§ ACTIVITY
Set down exactly, from the records below, the line with "[.sinkWrite failed .fail, .resp" through the line with "def Obligations.NotReadyBeforeInit : Prop", and nothing else.

§ ENTRIES SUPPLIED
= = = = = = =

-- ==== Sys2Proof/Tests/Slice0.lean ====
section
/-! SUPPORT. Tests: words of the manual, ill-formed terms, small steps, and witnesses of the hypotheses of the statements. -/

namespace Sys2Proof.Tests

open Sys2Proof.Machine Sys2Proof.Machine.State

set_option maxRecDepth 100000
set_option Elab.async false

/-! ### Words of the manual -/

/-- 03, 05: the words of the examples. -/
theorem test_scalar_words :
    decodeSlot .scalar 0x20145001 = .op (.addi 5 5 1) ∧ decodeSlot .scalar 0x281C93E0 = .op (.movi 7 0x93E0)
    ∧ decodeSlot .scalar 0x15105187 = .op (.sel 4 5 6 7) ∧ decodeSlot .scalar 0x171C4000 = .op (.popc 7 4)
    ∧ decodeSlot .scalar 0x181C4000 = .op (.clz 7 4) ∧ decodeSlot .scalar 0x191C4000 = .op (.ctz 7 4)
    ∧ decodeSlot .scalar 0x1B1C4000 = .op (.brev 7 4) ∧ decodeSlot .scalar 0x1A144180 = .op (.fnsb 5 4 6)
    ∧ decodeSlot .scalar 0x30204083 = .op (.extr 8 4 2 3) ∧ decodeSlot .scalar 0x31203F07 = .op (.depo 8 3 60 7)
    ∧ decodeSlot .scalar 0x240C2007 = .op (.shli 3 2 7) ∧ decodeSlot .scalar 0x2618603F = .op (.srai 6 6 63)
    ∧ decodeSlot .scalar 0x0634E3C0 = .op (.divu 13 14 15) := by decide

/-- 03, 06, 07: the words of the examples. -/
theorem test_vector_words :
    decodeSlot .vector 0x51830424 = .op (.vfadd 6 3 1 2 2) ∧ decodeSlot .vector 0x70030420 = .op (.kand 3 1 2)
    ∧ decodeSlot .special 0x23420304 = .op (.fcvt 6 4 8 3 0 1) ∧ decodeSlot .special 0x3401C000 = .op (.bobpop 7) := by
  decide

/-- 08, 09, 10, 12: the words of the examples. -/
theorem test_store_words :
    decodeSlot .memory 0x02021403 = .op (.ldx 2 5 3) ∧ decodeSlot .memory 0x0E032108 = .op (.lda 3 2 4 8) ∧ decodeSlot .memory 0x52061002 = .op (.bufhold 6 4 2)
    ∧ decodeSlot .memory 0x56849252 = .op (.scacc 4 9 2 1 5 2) ∧ decodeSlot .memory 0x50061020 = .op (.ldblk 6 4 2)
    ∧ decodeSlot .matrix 0x04100000 = .op (.mxpushWstore 1 0 0) ∧ decodeSlot .matrix 0x18000003 = .op (.mxzero 0 0 3)
    ∧ decodeSlot .matrix 0x15090C02 = .op (.mxdrain 4 9 3 0 2) ∧ decodeSlot .matrix 0x21000000 = .op (.mxunpin 1)
    ∧ decodeSlot .matrix 0x24500107 = .op (.mxgang 5 1 7) := by decide

/-- 02, 04, 09, 10, 16, 17, 19, 21: the words of the examples. -/
theorem test_control_words :
    decodeSlot .control 0x05000004 = .op (.rep 0 4) ∧ decodeSlot .control 0x01FFFFFD = .op (.br 0xFFFFFD)
    ∧ decodeSlot .control 0x03000028 = .op (.call 40) ∧ decodeSlot .control 0x0227E000 = .op (.jmpi 9 62)
    ∧ decodeSlot .control 0x04000000 = .op .ret ∧ decodeSlot .control 0x060000C8 = .op (.yield 0 200)
    ∧ decodeSlot .control 0x33187000 = .op (.gang 6 7 0) ∧ decodeSlot .control 0x10105183 = .op (.copy 4 5 6 3)
    ∧ decodeSlot .control 0x11200005 = .op (.copych 8 5) ∧ decodeSlot .control 0x13000004 = .op (.cancel 4)
    ∧ decodeSlot .control 0x1424A000 = .op (.waitany 9 10) ∧ decodeSlot .control 0x1500A000 = .op (.waitall 10)
    ∧ decodeSlot .control 0x1624A000 = .op (.ffrdy 9 10) ∧ decodeSlot .control 0x1700A000 = .op (.tagclr 10)
    ∧ decodeSlot .control 0x181C0005 = .op (.tagst 7 5) := by decide

theorem test_control_words_2 :
    decodeSlot .control 0x20105000 = .op (.barinit 4 5) ∧ decodeSlot .control 0x21106000 = .op (.bararr 4 6)
    ∧ decodeSlot .control 0x22100000 = .op (.barwait 4) ∧ decodeSlot .control 0x23000003 = .op (.phase 3)
    ∧ decodeSlot .control 0x12083101 = .op (.copymc 2 3 4 1) ∧ decodeSlot .control 0x28105002 = .op (.subscr 4 5 2)
    ∧ decodeSlot .control 0x291C0002 = .op (.slotwait 7 2) ∧ decodeSlot .control 0x2A000002 = .op (.slotpop 2)
    ∧ decodeSlot .control 0x2B000002 = .op (.slotdone 2) ∧ decodeSlot .control 0x2C1C0002 = .op (.unsub 7 2)
    ∧ decodeSlot .control 0x38244000 = .op (.spawn 9 4) ∧ decodeSlot .control 0x40000001 = .op (.pkadv 0 1)
    ∧ decodeSlot .control 0x41000003 = .op (.pkset 0 3) ∧ decodeSlot .control 0x42180000 = .op (.waitl 6 0)
    ∧ decodeSlot .control 0x48000000 = .op .held ∧ decodeSlot .control 0x3B105000 = .op (.decide 4 5) := by decide

theorem test_control_words_3 :
    decodeSlot .control 0x4B24A000 = .op (.guard 9 10) ∧ decodeSlot .control 0x5010000C = .op (.symdecl 4 3)
    ∧ decodeSlot .control 0x5114C000 = .op (.symrd 5 3 0) ∧ decodeSlot .control 0x52180000 = .op (.symgen 6)
    ∧ decodeSlot .control 0x58100007 = .op (.deadline 4 7) ∧ decodeSlot .control 0x59140000 = .op (.stepend 5)
    ∧ decodeSlot .control 0x62180002 = .op (.coll 6 2) ∧ decodeSlot .control 0x08240000 = .op (.rettResume 9)
    ∧ decodeSlot .control 0x08250000 = .op (.rettSkip 9) ∧ decodeSlot .control 0x08260000 = .op (.rettEnd 9)
    ∧ decodeSlot .control 0x08270000 = .bad := by decide

/-- The bundle of the example of 03: its header, its five operations and its lend bytes. -/
def exampleWords : List Nat :=
  [0, 0, 0x00040000, 0x00400120, 0x20145001, 0x281C93E0, 0x51830424, 0, 0, 0x23420304, 0, 0, 0, 0x05000004, 0, 0]

theorem test_example_bundle :
    let b := decodeBundle exampleWords
    b.kind = .plain ∧ b.stall = 1 ∧ b.ew = 9 ∧ b.sym = false ∧ b.yieldFlag = false ∧ b.lend.getD 1 0 = 1
    ∧ b.slots.getD 1 .nop = .op (.movi 7 0x93E0) ∧ b.slots.getD 9 .nop = .op (.rep 0 4) ∧ b.slots.getD 3 .nop = .nop := by
  decide

/-- 03 R56: the example's movi reads 300,000. -/
theorem test_lend_imm : lendImm 0x93E0 18 1 = 300000 := by decide

/-- A row of the table decodes in its slot's class, and the step after reset fetches it. -/
theorem test_table_word : decodeTableWord 32 0x20145001 = some (.addi 5 5 1) := by decide
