/-- A `SEEK` whose resolved target is negative or above `OFFSET_MAX` is refused with `InvalidArgument`; one
relative to the end without a bound is refused with `InvalidOperation`, its target not computed. Nothing
changes: the buffer is not cleared (R193, R196). -/
def Obligations.IllegalSeekIsRefused : Prop :=
  ∀ (s : State) (a : Int), s.ready = true →
    ((a < 0 ∨ (Config.offsetMax : Int) < a) →
      exec (.seekSet a) s = .next { s with out := s.out ++ [.resp ⟨.invalidArgument, 0⟩] }) ∧
    (((s.offset.toNat : Int) + a < 0 ∨ (Config.offsetMax : Int) < s.offset.toNat + a) →
      exec (.seekCur a) s = .next { s with out := s.out ++ [.resp ⟨.invalidArgument, 0⟩] }) ∧
    (s.maxValid = true →
      ((s.maxSize.toNat : Int) - a < 0 ∨ (Config.offsetMax : Int) < s.maxSize.toNat - a) →
      exec (.seekEnd a) s = .next { s with out := s.out ++ [.resp ⟨.invalidArgument, 0⟩] }) ∧
    (s.maxValid = false →
      exec (.seekEnd a) s = .next { s with out := s.out ++ [.resp ⟨.invalidOperation, 0⟩] })

/-- What a `SEEK` leaves does not depend on the state before it beyond the key, the position for `CUR` and the
bound for `END` (R190). -/
def Obligations.SeekForgetsTheHistory : Prop :=
  ∀ (i : Instr) (s s' t t' : State) (a : Int),
    s.ready = true → s'.ready = true → s.key = s'.key →
    (i = .seekSet a ∨ (i = .seekCur a ∧ s.offset = s'.offset) ∨
      (i = .seekEnd a ∧ s.maxValid = true ∧ s'.maxValid = true ∧ s.maxSize = s'.maxSize)) →
    exec i s = .next t → exec i s' = .next t' → t.out = s.out ++ [.resp ⟨.ok, 0⟩] →
    t'.out = s'.out ++ [.resp ⟨.ok, 0⟩] ∧ t.offset = t'.offset ∧ t.ctr = t'.ctr ∧ t.half = t'.half ∧
      t.buf = t'.buf ∧ t.bufLen = t'.bufLen ∧ t.bufPos = t'.bufPos

/-- `READAT t, a`, its size resolving to `n > 0` at position `t`, delivers `S[t .. t + n)` on any ready engine
with nothing else on `cmd`, bounded or not, whatever went before and whether or not `INV` holds before it: the
central correctness contract (R33, R92, R171, R190). -/
def Obligations.ReadAtDeliversTheBytesAtThePosition : Prop :=
  ∀ (s : State) (t a n : Nat), s.ready = true → s.inbox = [] → a < 2 ^ 64 →
    ((n : Int) = if s.maxValid then min (a : Int) (s.maxSize.toNat - t) else a) →
    0 < n → t + n ≤ Config.offsetMax →
    ∃ is u, (HostCall.readAt t a).issue = some is ∧ runSteps 2 (s.present is) = some u ∧ u.inbox = [] ∧
      u.offset.toNat = t + n ∧ u.Inv ∧
      u.out = s.out ++
        [.resp ⟨.ok, 0⟩, .dout (memRead s.key t n), .resp ⟨.ok, BitVec.ofNat 64 n⟩]

/-- Seek/read parity: seeking to `t` and reading `n` bytes delivers what a reader who first reads and discards
`t` bytes from an engine at position 0 gets, the range lying inside the bound if there is one (R190). -/
def Obligations.SeekReadParity : Prop :=
  ∀ (s : State) (t n : Nat) (rest : List HostEvent), s.ready = true → s.Inv → s.offset = 0 → 0 < t → 0 < n →
    t + n ≤ Config.offsetMax → (s.maxValid = true → t + n ≤ s.maxSize.toNat) →
    ∃ u v bytes skipped,
      runSteps 2 { s with inbox := .command (encode (.seekSet t)) :: .command (encode (.read n)) :: rest } =
        some u ∧
      runSteps 2 { s with inbox := .command (encode (.read t)) :: .command (encode (.read n)) :: rest } =
        some v ∧
      u.out = s.out ++ [.resp ⟨.ok, 0⟩, .dout bytes, .resp ⟨.ok, BitVec.ofNat 64 n⟩] ∧
      v.out = s.out ++ [.dout skipped, .resp ⟨.ok, BitVec.ofNat 64 t⟩, .dout bytes,
        .resp ⟨.ok, BitVec.ofNat 64 n⟩] ∧
      bytes.length = n ∧ skipped.length = t

/-! ### TELL and DUMP -/

/-- `TELL` answers `offset` and changes nothing; before an `INIT` it answers `NotReady` (R210). -/
def Obligations.TellAnswersThePosition : Prop :=
  ∀ s : State,
    (s.ready = true → exec .tell s = .next { s with out := s.out ++ [.resp ⟨.ok, s.offset⟩] }) ∧
    (s.ready = false → exec .tell s = .next { s with out := s.out ++ [.resp ⟨.notReady, 0⟩] })

/-- With every answer `ok`, a `DUMP` with resolved size `n > 0` hands the sink `⌈n / 65536⌉` chunks in
increasing address order, each of 65536 bytes but for a shorter last one, that together are the bytes a
`READ n` would have returned; `offset` grows by `n`, `INV` holds, the answer is `OK`, `n` (R213). -/
def Obligations.AcceptedDumpWritesTheStream : Prop :=
  ∀ (s : State) (i : Instr) (n : Nat) (later : List SinkAnswer), s.ready = true → s.Inv →
    ((∃ a : Nat, i = .dump a ∧
        (n : Int) = if s.maxValid then min (a : Int) (s.maxSize.toNat - s.offset.toNat) else a) ∨
      (i = .dumpAll ∧ s.maxValid = true ∧ (n : Int) = s.maxSize.toNat - s.offset.toNat)) →
    0 < n → s.offset.toNat + n ≤ Config.offsetMax →
    s.sinkIn = List.replicate ((n + 65535) / 65536) .ok ++ later →
    ∃ t chunks, exec i s = .next t ∧
      chunks = (List.range ((n + 65535) / 65536)).map (dumpChunkBytes s.key s.offset.toNat n) ∧
      chunks.flatten = memRead s.key s.offset.toNat n ∧
      (∀ c ∈ chunks, c ≠ [] ∧ c.length ≤ 65536) ∧
      t.out = s.out ++ chunks.map (fun c => PortEvent.sinkWrite c .ok) ++ [.resp ⟨.ok, BitVec.ofNat 64 n⟩] ∧
      t.offset.toNat = s.offset.toNat + n ∧ t.Inv ∧ t.sinkIn = later ∧ SameBut s t ∧ t.draws = s.draws ∧
      ∀ a m, memRead t.key a m = memRead s.key a m

/-- When the sink fails at the chunk with index `k`, the `DUMP` stops there: the chunk was generated and
offered, `offset` stands past it, `INV` holds, later chunks are never generated, and the answer is
`IOFailure` with the bytes accepted before it (R215, R277). -/
def Obligations.FailedDumpStopsPastTheFailedChunk : Prop :=
  ∀ (s : State) (i : Instr) (n k : Nat) (later : List SinkAnswer), s.ready = true → s.Inv →
    ((∃ a : Nat, i = .dump a ∧
        (n : Int) = if s.maxValid then min (a : Int) (s.maxSize.toNat - s.offset.toNat) else a) ∨
      (i = .dumpAll ∧ s.maxValid = true ∧ (n : Int) = s.maxSize.toNat - s.offset.toNat)) →
    s.offset.toNat + n ≤ Config.offsetMax → 65536 * k < n →
    s.sinkIn = List.replicate k .ok ++ .fail :: later →
    ∃ t, exec i s = .next t ∧
      t.out = s.out ++
        ((List.range k).map fun j => PortEvent.sinkWrite (dumpChunkBytes s.key s.offset.toNat n j) .ok) ++
        [.sinkWrite (dumpChunkBytes s.key s.offset.toNat n k) .fail,
          .resp ⟨.ioFailure, BitVec.ofNat 64 (65536 * k)⟩] ∧
      t.offset.toNat = s.offset.toNat + min n (65536 * (k + 1)) ∧ t.Inv ∧ t.sinkIn = later ∧ SameBut s t ∧
      t.draws = s.draws

/-- Whatever the sink answers, placed beforehand or not, a `DUMP` with resolved size `n > 0` that is not refused
completes: with `OK` when all `n` bytes were accepted, with `IOFailure` otherwise, the accepted bytes being the
first bytes of the stream from the position on, the failed chunk the bytes that follow them, and the answer's
`value` the number accepted (R212, R213, R215, R306). -/
def Obligations.DumpCompletesWhateverTheSinkAnswers : Prop :=
  ∀ (s : State) (i : Instr) (n : Nat), s.ready = true → s.Inv →
    ((∃ a : Nat, i = .dump a ∧
        (n : Int) = if s.maxValid then min (a : Int) (s.maxSize.toNat - s.offset.toNat) else a) ∨
      (i = .dumpAll ∧ s.maxValid = true ∧ (n : Int) = s.maxSize.toNat - s.offset.toNat)) →
    0 < n → s.offset.toNat + n ≤ Config.offsetMax →
    ∃ (t : State) (accepted : List (List Byte)) (failed : List Byte), exec i s = .next t ∧ t.Inv ∧ SameBut s t ∧
      accepted.flatten = memRead s.key s.offset.toNat accepted.flatten.length ∧
      ((failed = [] ∧ accepted.flatten.length = n ∧ t.offset.toNat = s.offset.toNat + n ∧
          t.out = s.out ++ accepted.map (fun c => PortEvent.sinkWrite c .ok) ++
            [.resp ⟨.ok, BitVec.ofNat 64 n⟩]) ∨
        (failed ≠ [] ∧ accepted.flatten.length + failed.length ≤ n ∧
          failed = memRead s.key (s.offset.toNat + accepted.flatten.length) failed.length ∧
          t.offset.toNat = s.offset.toNat + accepted.flatten.length + failed.length ∧
          t.out = s.out ++ accepted.map (fun c => PortEvent.sinkWrite c .ok) ++
            [.sinkWrite failed .fail, .resp ⟨.ioFailure, BitVec.ofNat 64 accepted.flatten.length⟩]))

/-! ### Rules of the whole machine -/

/-- Before an `INIT`, every `READ`, `SEEK`, `TELL` and `DUMP` is refused with `NotReady`, `value = 0`, and
changes nothing; `INIT` is never refused for this reason (R274). -/
def Obligations.NotReadyBeforeInit : Prop :=
  (∀ (s : State) (i : Instr), s.ready = false → isInit i = false →
    exec i s = .next { s with out := s.out ++ [.resp ⟨.notReady, 0⟩] }) ∧
  ∀ (s t : State) (i : Instr) (before : List PortEvent) (r : Response), isInit i = true →
    exec i s = .next t → t.out = before ++ [.resp r] → r.status ≠ .notReady

/-- A command word that is answered by a refusal changes no register, consumes nothing, emits no data and one
response with the status and `value = 0`; the engine stands ready for the next command exactly as it was (R276). -/
def Obligations.RefusalChangesNothing : Prop :=
  ∀ (s t : State) (w : CommandWord) (rest : List HostEvent) (before : List PortEvent) (r : Response),
    s.inbox = .command w :: rest → step s = .next t → t.out = before ++ [.resp r] →
    r.status.isRefusal = true →
    t = { s with inbox := rest, out := s.out ++ [.resp ⟨r.status, 0⟩] }

/-- No command but `INIT` writes `ready`, the key or the bound, or takes anything from `seed_in`, `rnd_in` or
`cmd`; so the stream space reads as before at every address (R21, R25, R39, R67). -/
def Obligations.OnlyInitWritesKeyAndBound : Prop :=
  ∀ (i : Instr) (s t : State), isInit i = false → exec i s = .next t →
    SameBut s t ∧ ∀ a n, memRead t.key a n = memRead s.key a n

/-- Only reset clears `ready` (R27). -/
def Obligations.OnlyResetClearsReady : Prop :=
  ∀ s t : State, s.ready = true → step s = .next t → t.ready = false →
    ∃ rest, s.inbox = .reset :: rest ∨ ∃ w k, s.inbox = .commandCutByReset w k :: rest

/-- `READ` and `DUMP` move `offset` by exactly the number of bytes that left on `dout` or were offered to the
sink, whatever the outcome (R24, R26, R277). -/
def Obligations.PositionMovesByTheBytesGenerated : Prop :=
  ∀ (i : Instr) (s t : State), s.Inv → s.ready = true →
    (i = .readAll ∨ i = .dumpAll ∨ ∃ a, i = .read a ∨ i = .dump a) → exec i s = .next t →
    t.offset.toNat = s.offset.toNat + (doutBytes (newEvents s t)).length +
      offeredBytes (sinkChunks (newEvents s t))

/-- With a bound, no `READ` or `DUMP` carries the position past it (R61, R171). -/
def Obligations.ReadsNeverCrossTheBound : Prop :=
  ∀ (i : Instr) (s t : State), s.Inv → s.ready = true → s.maxValid = true →
    (i = .readAll ∨ i = .dumpAll ∨ ∃ a, i = .read a ∨ i = .dump a) → exec i s = .next t →
    t.offset.toNat ≤ max s.offset.toNat s.maxSize.toNat

/-- Every step keeps the representation invariant `INV` (R32, R176, R197). -/
def Obligations.StepKeepsTheInvariant : Prop :=
  ∀ s t : State, s.Inv → step s = .next t → t.Inv

/-- The invariant holds right after reset (R32, R37). -/
def Obligations.ResetSatisfiesTheInvariant : Prop :=
  State.reset.Inv ∧ State.reset.ready = false

/-- In a state that satisfies `INV` the cipher counter is at most 2^59, so its increment never wraps (R22,
R136). -/
def Obligations.CounterStaysBelowItsModulus : Prop :=
  ∀ s : State, s.ready = true → s.Inv → s.ctr.toNat ≤ 2 ^ 59

/-- Engines that agree on the observable triple, both satisfying `INV`, answer every step alike and still agree
afterwards, whatever their hidden registers hold (R33). -/
def Obligations.HiddenRegistersAreUnobservable : Prop :=
  ∀ s t s' : State, ObsEq s t → step s = .next s' → ∃ t', step t = .next t' ∧ ObsEq s' t'

/-! ### Micro-operations -/

/-- `READ_RAW(n)` returns `S[8·nxt .. 8·nxt + n)` and moves the context on by `n/8` units; it touches nothing
else (R133). For `n` off the unit grid it is refused (R134). -/
def Obligations.RawReadReturnsWholeUnits : Prop :=
  ∀ (s : State) (n : Nat),
    (n % 8 = 0 → s.nxt + n / 8 < 2 ^ 127 →
      ∃ u, microStep (.readRaw n) s = .next (memRead s.key (8 * s.nxt) n, u) ∧ u.nxt = s.nxt + n / 8 ∧
        u = { s with ctr := u.ctr, half := u.half }) ∧
    (n % 8 ≠ 0 → microStep (.readRaw n) s = .refused .rawReadOffUnitGrid)

/-- `READ_FROM_BUFFER(n)` returns `min(n, rem)` bytes from the cursor on and moves the cursor past them; nothing
else changes, and an empty or drained buffer gives nothing (R153). -/
def Obligations.BufferReadReturnsWhatIsThere : Prop :=
  ∀ (s : State) (n : Nat), s.bufPos.toNat ≤ s.bufLen.toNat → s.bufLen.toNat ≤ 8 →
    ∃ bytes u, microStep (.readFromBuffer n) s = .next (bytes, u) ∧ bytes.length = min n s.rem ∧
      bytes = s.unconsumed.take n ∧ u = { s with bufPos := u.bufPos } ∧
      u.bufPos.toNat = s.bufPos.toNat + min n s.rem ∧ (s.rem = 0 → bytes = [] ∧ u = s)

/-- `FILL_BUFFER` loads unit `nxt` and moves the context on by one; `SEEK_BUFFER(pos)` sets the cursor, and is
refused past `buf_len`; `CLEAR_BUFFER` leaves the empty buffer. None touches anything else (R152, R155,
R158). -/
def Obligations.BufferMicroOperations : Prop :=
  ∀ (s : State),
    (s.nxt < 2 ^ 127 →
      ∃ u, microStep .fillBuffer s = .next ([], u) ∧ u.nxt = s.nxt + 1 ∧
        u = { s with ctr := u.ctr, half := u.half, buf := streamUnit s.key s.nxt, bufLen := 8, bufPos := 0 }) ∧
    (∀ pos, pos ≤ s.bufLen.toNat →
      microStep (.seekBuffer pos) s = .next ([], { s with bufPos := BitVec.ofNat 4 pos })) ∧
    (∀ pos, s.bufLen.toNat < pos → microStep (.seekBuffer pos) s = .refused .seekBufferPastEnd) ∧
    microStep .clearBuffer s = .next ([], { s with buf := 0, bufLen := 0, bufPos := 0 })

= = = = = = =

§ WRITTEN RESPONSE
            [.sinkWrite failed .fail, .resp ⟨.ioFailure, BitVec.ofNat 64 accepted.flatten.length⟩]))

/-! ### Rules of the whole machine -/

/-- Before an `INIT`, every `READ`, `SEEK`, `TELL` and `DUMP` is refused with `NotReady`, `value = 0`, and
changes nothing; `INIT` is never refused for this reason (R274). -/
def Obligations.NotReadyBeforeInit : Prop :=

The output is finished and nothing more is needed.